ST. LOUIS — The St. Louis Cardinals were supposed to be in Texas on Monday. An exhibition game against the Texas Rangers at the newly built Globe Life Field was on the schedule.
But that game was canceled as Major League Baseball halted spring training and pushed back opening day amid the COVID-19 pandemic. Currently, MLB won’t begin its 2020 season until at least mid-May. The situation creates uncertainty for the Cardinals.
“It’s definitely nothing we’ve seen before,” Cardinals President Bill DeWitt III said. “I think probably most business leaders could tell you the same thing, just because of the far reaching nature of it, the fact that it’s global and the fact that there are so many unknowns in regards to how and when things will get resumed."
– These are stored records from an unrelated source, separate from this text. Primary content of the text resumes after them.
-- ==== Sys2Proof/Machine/Crypto.lean ====
section
/-!
DEFINITION. The functions that the rules take from outside standards (R348, R360, R368, R371-R373): AES-256 (FIPS 197), XTS with 16-byte units
(IEEE Std 1619), GHASH (SP 800-38D), SHA-512 (FIPS 180-4), HMAC (RFC 2104), HKDF (RFC 5869), AES key wrap (RFC 3394), X25519 (RFC 7748), Ed25519
(RFC 8032), CRC-32C. Keys are numbers, byte 0 lowest. Log entry 5.
-/
namespace Sys2Proof.Machine
open Sys2Proof

/-- Byte i of a number. -/
def octet (x i : Nat) : Nat := x / 2 ^ (8 * i) % 256

/-- The number that bytes stand for, the first one highest. -/
def bigEndian (bs : List Nat) : Nat := bs.foldl (fun x b => 256 * x + b) 0

/-- The n bytes of a number, the highest first. -/
def bigBytes (n x : Nat) : List Nat := (List.range n).map fun i => octet x (n - 1 - i)

/-! ### AES-256 (FIPS 197) -/

/-- The S-box: byte x of this number is the image of x. -/
def aesBox : Nat :=
  0x16BB54B00F2D99416842E6BF0D89A18CDF2855CEE9871E9B948ED9691198F8E19E1DC186B95735610EF6034866B53E708A8BBD4B1F74DDE8C6B4A61C2E2578BA08AE7A65EAF4566CA94ED58D6D37C8E779E4959162ACD3C25C2406490A3A32E0DB0B5EDE14B8EE4688902A22DC4F816073195D643D7EA7C41744975FEC130CCDD2F3FF1021DAB6BCF5389D928F40A351A89F3C507F02F94585334D43FBAAEFD0CF584C4A39BECB6A5BB1FC20ED00D153842FE329B3D63B52A05A6E1B1A2C830975B227EBE28012079A059618C323C7041531D871F1E5A534CCF73F362693FDB7C072A49CAFA2D4ADF04759FA7DC982CA76ABD7FE2B670130C56F6BF27B777C63
/-- The inverse S-box. -/
def aesUnbox : Nat :=
  0x7D0C2155631469E126D677BA7E042B17619953833CBBEBC8B0F52AAE4D3BE0A0EF9CC9939F7AE52D0D4AB519A97F51605FEC8027591012B131C7078833A8DD1FF45ACD78FEC0DB9A2079D2C64B3E56FC1BBE18AA0E62B76F89C5291D711AF1476EDF751CE837F9E28535ADE72274AC9673E6B4F0CECFF297EADC674F4111913A6B8A130103BDAFC1020F3FCA8F1E2CD00645B3B80558E4F70AD3BC8C00ABD890849D8DA75746155EDAB9EDFD5048706C92B6655DCC5CA4D41698688664F6F87225D18B6D49A25B76B224D92866A12E084EC3FA420B954CEE3D23C2A632947B54CBE9DEC444438E3487FF2F9B8239E37CFBD7F3819EA340BF38A53630D56A0952

/-- A byte times x in GF(2^8). -/
def gfDouble (a : Nat) : Nat := if a < 128 then 2 * a else (2 * a) ^^^ 0x11B

/-- A byte times a factor below 16 in GF(2^8). -/
def gfTimes (a k : Nat) : Nat :=
  (if k % 2 = 1 then a else 0) ^^^ (if k / 2 % 2 = 1 then gfDouble a else 0) ^^^ (if k / 4 % 2 = 1 then gfDouble (gfDouble a) else 0)
  ^^^ (if k / 8 % 2 = 1 then gfDouble (gfDouble (gfDouble a)) else 0)

/-- Bytes XORed one by one. -/
def xorBytes (a b : List Nat) : List Nat := List.zipWith (· ^^^ ·) a b

/-- The next four bytes of the key schedule, word i of it, from those so far. -/
def aesWord (w : List (List Nat)) (i : Nat) : List Nat :=
  let last := w.getD (i - 1) []
  let boxed (l : List Nat) : List Nat := l.map fun b => octet aesBox b
  let t := if i % 8 = 0 then xorBytes (boxed (last.drop 1 ++ last.take 1)) [2 ^ (i / 8 - 1), 0, 0, 0] else if i % 8 = 4 then boxed last else last
  xorBytes (w.getD (i - 8) []) t

/-- The fifteen round keys. -/
def aesKeys (key : Nat) : List (List Nat) :=
  let w := (List.range 52).foldl (fun (w : List (List Nat)) i => w ++ [aesWord w (i + 8)]) ((List.range 8).map fun i => (List.range 4).map fun j => octet key (4 * i + j))
  (List.range 15).map fun r => ((w.drop (4 * r)).take 4).flatten

/-- Row r of column c moves to column c - r (`back`: to c + r). -/
def shiftRows (s : List Nat) (back : Bool) : List Nat :=
  (List.range 16).map fun i => s.getD ((i / 4 + if back then 4 - i % 4 else i % 4) % 4 * 4 + i % 4) 0

/-- Each column times the matrix whose first row is `row`. -/
def mixColumns (row s : List Nat) : List Nat :=
  (List.range 16).map fun i => (List.range 4).foldl (fun x k => x ^^^ gfTimes (s.getD (i / 4 * 4 + k) 0) (row.getD ((k + 4 - i % 4) % 4) 0)) 0

/-- One block under a key: sixteen bytes to sixteen bytes. -/
def aesBytes (key : Nat) (x : List Nat) : List Nat :=
  let ks := aesKeys key
  let round (s : List Nat) : List Nat := shiftRows (s.map fun b => octet aesBox b) false
  let s := (List.range 13).foldl (fun s r => xorBytes (mixColumns [2, 3, 1, 1] (round s)) (ks.getD (r + 1) [])) (xorBytes x (ks.getD 0 []))
  xorBytes (round s) (ks.getD 14 [])
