/-- Why a lane is held at its PC (R124, R130, R163, R330). -/
inductive Hold where
  /-- Free to issue. -/
  | free
  /-- Held at a `wait` on rejoin register j (R124). -/
  | wait (j : Nat)
  /-- Held at a group-wide operation with member mask M (R130); `guard` is the lane's guard, `i` the operation, `ops` its operands at its
  arrival. -/
  | member (mask : Word) (guard : Bool) (i : Instr) (ops : List Word)
  /-- Held until the group's lanes converge (R163). -/
  | converge
  /-- Held at an event with its code and the PC that `mret` gives it (R233, R330); whether the event was delivered. -/
  | event (code : Nat) (resume : DWord) (delivered : Bool)
  deriving DecidableEq, Repr

/-- A transient result in the bypass network (R56, R101): register, the lanes that hold a value, the values, instructions left. -/
structure Transient where
  reg : Nat
  lanes : Word
  vals : SMap Word
  left : Nat
  deriving DecidableEq, Repr

/-- The register that a long-latency result goes to (R54). -/
inductive Dest where
  | vec (lane reg : Nat)
  | uni (reg : Nat)
  deriving DecidableEq, Repr

/-- A long-latency result on its way (R54, R55): the value is bound, the registers are not yet written. -/
structure Pending where
  writes : List (Dest × Word)
  deriving DecidableEq, Repr

/-- A parked load of the load-replay area (R31, R159). -/
structure Parked where
  w0 : Nat
  w1 : Nat
  lanes : Word
  one : Bool
  row : Bool
  pc : DWord
  addrs : SMap Nat
  /-- Its place in the group's program order among waiting accesses (R248). -/
  seq : Nat := 0
  /-- A restore owes it: the group does not issue before it has returned (R31). -/
  restored : Bool := false
  deriving DecidableEq, Repr

/-- A weight plane (R176, R179, R184): kind 0 none, 1 float, 2 integer; a weight that is listed is a term; `cw` the checksum column. -/
structure Plane where
  kind : Nat := 0
  k : Nat := 0
  spar : Nat := 0
  slot : Nat := 0
  w : SMap Word := []
  cw : SMap Word := []
  skind : Nat := 0
  eoff : Nat := 0
  saddr : Nat := 0
  bitmap : Nat := 0
  deriving DecidableEq, Repr

/-- A tile row on its way into a tile (R180, R194). -/
structure TileRow where
  tile : Nat
  row : Nat
  words : List Word
  /-- Its place in the order of the group's accesses and matrix work (the state's `order`). -/
  seq : Nat := 0
  deriving DecidableEq, Repr

/-- A matrix instruction in the pipe (R180): the instruction, its lanes, its PC, the operands read at issue. -/
structure MatWork where
  instr : Instr
  lanes : Word
  pc : DWord
  vals : List Word
  /-- Its place in the order of the group's accesses and matrix work (the state's `order`). -/
  seq : Nat := 0
  deriving DecidableEq, Repr

/-- A fault or event on its way to a mast core (R33, R327): code, lanes, PC, ADDR, DETAIL, MINFO value, and whether the group
is halted by it. -/
structure FaultRec where
  code : Nat
  lanes : Word
  pc : DWord
  addr : DWord
  detail : DWord
  value : Word
  halts : Bool
  clk : Nat
  deriving DecidableEq, Repr

/-- Where an uncorrectable error lies among what a group owns (R378, R386): a word of a vector register, a uniform register, word row × 32 + w of a tile, a
word of an accumulator tile or its side areas (element row × 64 + column, 2048 + row sum, 2080 + column sum, 2144 the status word), a lane predicate, a
uniform predicate, a rejoin mask, an entry of a lane's return stack by its depth under spilled ones, the load-replay area. -/
inductive ErrPlace where
  | vreg (lane r : Nat)
  | sreg (r : Nat)
  | tile (t w : Nat)
  | acc (a w : Nat)
  | pred (p : Nat)
  | upred (p : Nat)
  | rejoin (j : Nat)
  | stack (lane depth : Nat)
  | waiting
  deriving DecidableEq, Repr

/-- The states of a resident group (R289). -/
inductive GPhase where
  | aReady
  | aStall
  | aPark
  | pReady (w : Bool)
  | pPark
  | retired
  deriving DecidableEq, Repr

/-- What a parked or stalled group waits for (R289). -/
inductive Waiting where
  | nothing
  | results
  | sleep (until_ : Nat)
  | bar (n : Nat)
  | barw (addr : Nat) (phase : Word)
  /-- The phase has completed; an access before one of its arrivals still waits in the side log (R259). -/
  | barDone (addr : Nat)
  | timeline (ctx n : Nat)
  | predecessor
  | room (ctx : Nat)
  | engine
  | swpt (n : Nat)
  | sideLog
  /-- A `fence.sc` or `fence.rel` that has not completed (R162, R262). -/
  | fence
  | replayRoom
  | superstep
  | parkedByMast
  /-- The page of a `tdecl` range is on its way (R362). -/
  | page (asid va : Nat)
  /-- The page of an instruction fetch is on its way (R441): the lanes at the path's PC do not issue. -/
  | fetch (asid va : Nat)
  deriving DecidableEq, Repr
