/-- A held store whose page is away returns to the side log of its group's sub-partition (R309), in the group's order; `none` where the log is full or
the group is not resident. -/
def State.logHeld (s : State) (asid va : Nat) (run : List (Nat × Held)) (h : Held) : Option State :=
  (find s.groups h.party).bind fun g =>
    let log := getD (s.cluster g.cluster).sideLogs g.sp []
    let page := s.spanOf asid va
    let o : SideOp := { lane := h.lane, addr := va, size := run.length, atop := none, y := ofBytes (run.map fun e => e.2.val), y2 := 0 }
    let same (e : SideLog) : Bool := e.gid = h.party && e.pc = h.pc && e.asid = asid && e.page = page.1 && e.stream && e.rel = h.release
    let e : SideLog := { gid := h.party, bid := g.bid, lid := s.lidOfParty h.party, asid := asid, page := page.1, psize := page.2, pc := h.pc, ops := [o]
                         seq := h.seq, stream := true, rel := h.release, whole := h.whole }
    let log' := if log.any same then some (log.map fun e => if same e then { e with ops := e.ops ++ [o] } else e)
      else if log.length ≥ 64 then none else some (insertBy (fun a b => decide (a.seq ≤ b.seq)) e log)
    log'.map fun l => s.updC g.cluster fun k => { k with sideLogs := put k.sideLogs g.sp l }

/-- Publishes one run: it takes its place at the home (R245, R251). A store whose page is away goes to the side log; one that fails leaves with
its fault. `drop` takes bytes out of where they are held. -/
def State.publishRun (s : State) (origin : Nat) (drop : State → List Nat → State) (run : List (Nat × Held)) : State × List Unheld :=
  match run with
  | [] => (s, [])
  | (key, h) :: _ =>
    let asid := key / 2 ^ 56
    let va := key % 2 ^ 56
    let q : Req := { lid := s.lidOfParty h.party, world := h.world, asid := asid, kind := some .store, flags := 2, origin := origin }
    match s.homeWrite q va (run.map fun e => e.2.val) with
    | (.wait, s1) => (match s1.logHeld asid va run h with | some s2 => drop s2 (run.map (·.1)) | none => s1, [])
    | (.ok _, s1) =>
      let s2 := if run.any fun e => e.2.bad then s1.homePoisoned q.lid asid va else s1
      (drop (s2.tsStore asid va 0).2 (run.map (·.1)), [])
    | (.fail c d, s1) => (drop s1 (run.map (·.1)), [{ party := h.party, pc := h.pc, code := c, addr := va, detail := d, lane := h.lane, whole := h.whole }])

/-- Stream stores that failed at publication halt their groups, once for each instruction (R158); a uniform store names its whole group (R202). -/
def State.reportUnheld (s : State) (l : List Unheld) : State :=
  (l.map fun u => (u.party, u.pc)).eraseDups.foldl (fun (s : State) (k : Nat × DWord) =>
    let mine := l.filter fun u => u.party = k.1 && u.pc = k.2
    match mine with
    | [] => s
    | u :: _ =>
      let s1 := s.raiseLate u.party u.code (mine.foldl (fun (m : Word) u => m ||| (if u.whole = 0#32 then laneBit u.lane else u.whole)) 0#32) u.pc (BitVec.ofNat 64 u.addr) (BitVec.ofNat 64 u.detail)
      if u.code = 0x40 ∨ u.code = 0x36 ∨ u.code = 0x41 then s1.strike (u.party / 32) u.code else s1) s

/-- The copies of a line in cluster c are dropped, those of every version. -/
def State.dropCopies (s : State) (c asid va : Nat) : State :=
  s.updC c fun k => { k with l1 := delIf k.l1 fun x => x % 2 ^ 65 = lineKey asid va }

/-- Held bytes of cluster c leave its L1; a line of which it holds none any more leaves the directory (R255). -/
def State.unhold (s : State) (c : Nat) (keys : List Nat) : State :=
  let s1 := s.updC c fun k => { k with l1held := delIf k.l1held fun x => keys.contains x }
  (keys.map fun k => k / 128).eraseDups.foldl (fun (s : State) (line : Nat) =>
    let s := s.updC c fun k => { k with l1 := delIf k.l1 fun x => x % 2 ^ 65 = line }
    if (s.cluster c).l1held.any fun e => e.1 / 128 = line then s
    else { s with dir := setD s.dir line ((getD s.dir line []).erase c) [] }) s1

/-- The held bytes that leave with those selected: a line that a release wrote goes only after what the release covers (R251). -/
def covered (all sel : List (Nat × Held)) : List (Nat × Held) :=
  all.filter fun e => sel.any (fun x => x.1 = e.1) ||
    sel.any fun x => x.2.release && decide (e.2.seq < x.2.seq) && (e.2.by_ x.2.party || x.2.others.any fun p => e.2.by_ p)

/-- Publishes held bytes in the order of their stores; what a release wrote stays while something that it covers does, in an L1 or a side log. -/
def State.publishAll (s : State) (origin : Nat) (held : State → List (Nat × Held)) (drop : State → List Nat → State) (sel : List (Nat × Held)) : State :=
  let set := covered (held s) (covered (held s) sel)
  let r := (heldRuns (sortBy (fun (a b : Nat × Held) => decide (a.2.seq ≤ b.2.seq)) set)).foldl (fun (r : State × List Unheld) run =>
    let blocked := run.any fun x => x.2.release && (r.1.loggedBefore x.2.party x.2.seq || (held r.1).any fun e => decide (e.2.seq < x.2.seq) && e.2.by_ x.2.party)
    if blocked then r
    else
      let o := r.1.publishRun origin drop run
      (o.1, r.2 ++ o.2)) (s, [])
  r.1.reportUnheld r.2

/-- Publishes the held bytes of cluster c that satisfy p (address key and byte). -/
def State.publishIf (s : State) (c : Nat) (p : Nat → Held → Bool) : State :=
  s.publishAll c (fun s => (s.cluster c).l1held) (fun s ks => s.unhold c ks) ((s.cluster c).l1held.filter fun e => p e.1 e.2)

/-- Publishes held bytes of other devices' lines at this device's home slices (R251). -/
def State.publishDev (s : State) (p : Nat → Held → Bool) : State :=
  s.publishAll 0 (fun s => s.devHeld) (fun s ks => { s with devHeld := delIf s.devHeld fun x => ks.contains x }) (s.devHeld.filter fun e => p e.1 e.2)

/-- The held bytes of one line of cluster c, and of this device. -/
def State.publishLine (s : State) (c asid va : Nat) : State :=
  (s.publishIf c fun k _ => k / 128 = l1key asid va / 128).publishDev fun k _ => k / 128 = l1key asid va / 128

/-- The release of a party: everything it holds is published (R253). -/
def State.releaseParty (s : State) (c party : Nat) : State := (s.publishIf c fun _ h => h.by_ party).publishDev fun _ h => h.by_ party

/-- Whether a party still holds unpublished stream stores. -/
def State.holdsAny (s : State) (c party : Nat) : Bool :=
  ((s.cluster c).l1held.any fun e => e.2.by_ party) || s.devHeld.any fun e => e.2.by_ party

/-- The acquire of a cluster: every stream copy is replaced at its next use (R253). -/
def State.acquire (s : State) (c : Nat) : State := { s.updC c fun k => { k with l1 := [] } with devCopy := [] }

/-- A line leaves every L1 but cluster c's own, with what its holders' parties stored before: the forced publish of R255 that an acquire
access from outside triggers. The directory names the holders. -/
def State.forcePublish (s : State) (c asid va : Nat) : State :=
  (getD s.dir (lineKey asid va) []).foldl (fun s c' => if c' = c then s else
    let hs := (s.cluster c').l1held.filter fun e => e.1 / 128 = l1key asid va / 128
    hs.foldl (fun s h => s.releaseParty c' h.2.party) s) s

/-- Whether an L1 other than cluster c's still holds stream stores of a line. -/
def State.heldElsewhere (s : State) (c asid va : Nat) : Bool := (getD s.dir (lineKey asid va) []).any fun c' => c' != c

/-! ### Copies in an L1 (R298, R300) -/

/-- Makes room in a set of cluster c's L1 for a line: 16 lines a set, the set VA[13:7]; the copy filled first leaves, or else the line held
longest is published (R298, log entry 114). -/
def State.l1Room (s : State) (c asid va : Nat) : State :=
  let k := s.cluster c
  let set := va / 128 % 128
  let copies := k.l1.filter fun (e : Nat × L1Line) => e.1 % 128 = set
  let held := (k.l1held.filter fun (e : Nat × Held) => e.1 / 128 % 128 = set).map fun (e : Nat × Held) => (e.2.seq, e.1 / 128)
  let lines := ((copies.map fun (e : Nat × L1Line) => e.1 % 2 ^ 65) ++ held.map fun (e : Nat × Nat) => e.2).eraseDups
  if lines.contains (lineKey asid va) ∨ lines.length < 16 then s
  else match sortBy (fun (a b : Nat × L1Line) => decide (a.2.seq ≤ b.2.seq)) copies with
    | (x, _) :: _ => s.updC c fun k => { k with l1 := del k.l1 x }
    | [] => match sortBy (fun (a b : Nat × Nat) => decide (a.1 ≤ b.1)) held with
      | (_, line) :: _ => s.publishIf c fun k _ => k / 128 = line
      | [] => s

/-- Whether the L1 of cluster c has a way for a line. -/
def State.l1Fits (s : State) (c asid va : Nat) : Bool :=
  let k := s.cluster c
  let set := va / 128 % 128
  let lines := (((k.l1.filter fun (e : Nat × L1Line) => e.1 % 128 = set).map fun (e : Nat × L1Line) => e.1 % 2 ^ 65) ++
    (k.l1held.filter fun (e : Nat × Held) => e.1 / 128 % 128 = set).map fun (e : Nat × Held) => e.1 / 128).eraseDups
  lines.contains (lineKey asid va) || decide (lines.length < 16)

/-- The cluster takes a copy of a line: every sector that the home slice holds and that is not poisoned, with the line's lease (R300). -/
def State.l1Fill (s : State) (c lid asid va : Nat) : State :=
  let ver := s.verOf lid asid va
  let line := va / 128 * 128
  let data := (List.range 8).filterMap fun i => (find s.l2 (l2key ver asid (line + 16 * i))).bind fun x => if x.poison then none else some (i, x.data)
  let s1 := s.l1Room c asid va
  if data.isEmpty ∨ !s1.l1Fits c asid va then s
  else
    let t := s1.lineTsOf asid va
    s1.updC c fun k => { k with l1 := put k.l1 (wayKey ver asid va) { data := data, lease := t.lease, wts := t.wts, seq := s.clk } }

/-- The copy of the sector of an address in cluster c's L1. -/
def State.l1Sector (s : State) (c lid asid va : Nat) : Option (BitVec 128) :=
  (find (s.cluster c).l1 (wayKey (s.verOf lid asid va) asid va)).bind fun l => find l.data (va / 16 % 8)

/-- The held byte that a party of a launch finds in cluster c's L1. -/
def State.l1Held (s : State) (c lid asid va : Nat) : Option Byte :=
  (find (s.cluster c).l1held (l1key asid va)).bind fun h =>
    if s.verOf (s.lidOfParty h.party) asid va = s.verOf lid asid va then some h.val else none

/-- The byte that cluster c's L1 gives: a held store, else a copy. -/
def State.l1Byte (s : State) (c lid asid va : Nat) : Option Byte :=
  match s.l1Held c lid asid va with
  | some b => some b
  | none => (s.l1Sector c lid asid va).map fun d => sectorByte d (va % 16)

/-- Whether bytes that cluster c's L1 gives lie in a poisoned sector of it (R378, R381). -/
def State.l1Bad (s : State) (c lid asid va n : Nat) : Bool :=
  (List.range n).any fun i =>
    ((find (s.cluster c).l1held (l1key asid (va + i))).any fun h => h.bad) ||
    (find (s.cluster c).l1 (wayKey (s.verOf lid asid va) asid (va + i))).any fun l => (find l.data ((va + i) / 16 % 8)).isSome && l.bad.testBit ((va + i) / 16 % 8)

/-- A sector of another device's memory becomes a copy in cluster c's L1 (R251). -/
def State.l1FillRemote (s : State) (c : Nat) (q : Req) (va : Nat) : State :=
  let asid := canonAsid q.asid va
  match s.homeRead q (va / 16 * 16) 16 with
  | (.ok bs, s1) =>
    let s2 := s1.l1Room c asid va
    let k := wayKey (s2.verOf q.lid asid va) asid va
    let l := getD (s2.cluster c).l1 k { seq := s.clk }
    if s2.l1Fits c asid va then
      s2.updC c fun x => { x with l1 := put x.l1 k { l with data := put l.data (va / 16 % 8) (BitVec.ofNat 128 (ofBytes bs)) } }
    else s2
  | (_, s1) => s1

/-- Whether an address belongs to another device. -/
def State.isRemote (s : State) (asid va : Nat) : Bool × State :=
  match s.portLeaf (canonAsid asid va) va with
  | (.leaf l, s1) => (l.remote.isSome, s1)
  | (.bad _ _, s1) => (false, s1)

/-! ### The cluster translation buffer (R157, R239, R324) -/

/-- The entry of a cluster's CTB that covers an address, of the MAST kind or not. -/
def Cluster.ctbFind (k : Cluster) (mast : Bool) (asid va : Nat) : Option CtbEntry :=
  k.ctb.find? fun e => e.mast = mast && e.asid = asid && e.va ≤ va && va < e.va + e.psize

/-- Lists an entry as most recently used; at most 1,024 entries, 256 of them MAST (R324). -/
def Cluster.ctbPut (k : Cluster) (e : CtbEntry) : Cluster :=
  let rest := k.ctb.filter fun x => !(x.mast = e.mast && x.asid = e.asid && x.va < e.va + e.psize && e.va < x.va + x.psize)
  let l := e :: rest
  let masts := l.filter fun x => x.mast
  let l1 := if masts.length > 256 then (match masts.getLast? with | some x => l.erase x | none => l) else l
  let lanes := l1.filter fun x => !x.mast
  let l2 := if l1.length > 1024 then (match lanes.getLast? with | some x => l1.erase x | none => l1) else l1
  { k with ctb := l2 }

/-- The attributes of an address for a lane access of cluster c: the CTB, else a refill through the port (R157, R308). -/
def State.attrs (s : State) (c asid va : Nat) : (Except (Nat × Nat) CtbEntry) × State :=
  let asid := canonAsid asid va
  match (s.cluster c).ctbFind false asid va with
  | some e => (.ok e, s.updC c fun k => k.ctbPut e)
  | none =>
    let (w, s1) := s.portLeaf asid va false
    match w with
    | .bad c x => (.error (c, x), s1)
    | .leaf l =>
      let (e, s1) := s1.asidEntry (homeDie asid va) asid
      let world := asidWorld e
      if l.remote.isSome ∧ world ≠ 0 then (.error (0x35, 0), s1)
      else
        let e : CtbEntry := { mast := false, asid := asid, va := va / l.psize * l.psize, psize := l.psize, world := world
                              sealed_ := l.sealed_, res := l.res, x := l.x, w := l.w, rd := l.rd, pa := 0 }
        (.ok e, s1.updC c fun k => k.ctbPut e)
DeWitt III said the focus of most MLB clubs so far has been on ensuring safety of staff and understanding the financial implication of the suspension in play. Now, clubs are looking at how cancellations might impact "ticketing and other kind of details of the business,” he said.
The team said it has not had any COVID-19 health issues reported by staff or players. And while it's uncertain when baseball might return, DeWitt said he believes sport will serve as a “much needed symbol of getting back to normal" when the pandemic subsides.
“I fully expect that baseball will be ... that statement when we’re on the other side of this thing that we’re going to get back to the ways things were and we’re going to celebrate what we had,” he said.
The Business Journal on Monday spoke with DeWitt III about the Cardinals' current operations. The conversation has been edited for length and clarity.
From the financial side, what is your biggest concern today? There’s so many unknowns. If you miss large chunks of revenue, what are the ways in which you can make that up on the expense side? Obviously, player salaries is the $64,000 question. That’s a comically low number to use as a way of making that point. There’s a lot of discussion. The MLB Commissioner’s office is in discussions with the players' association on trying to work out a framework for dealing with it.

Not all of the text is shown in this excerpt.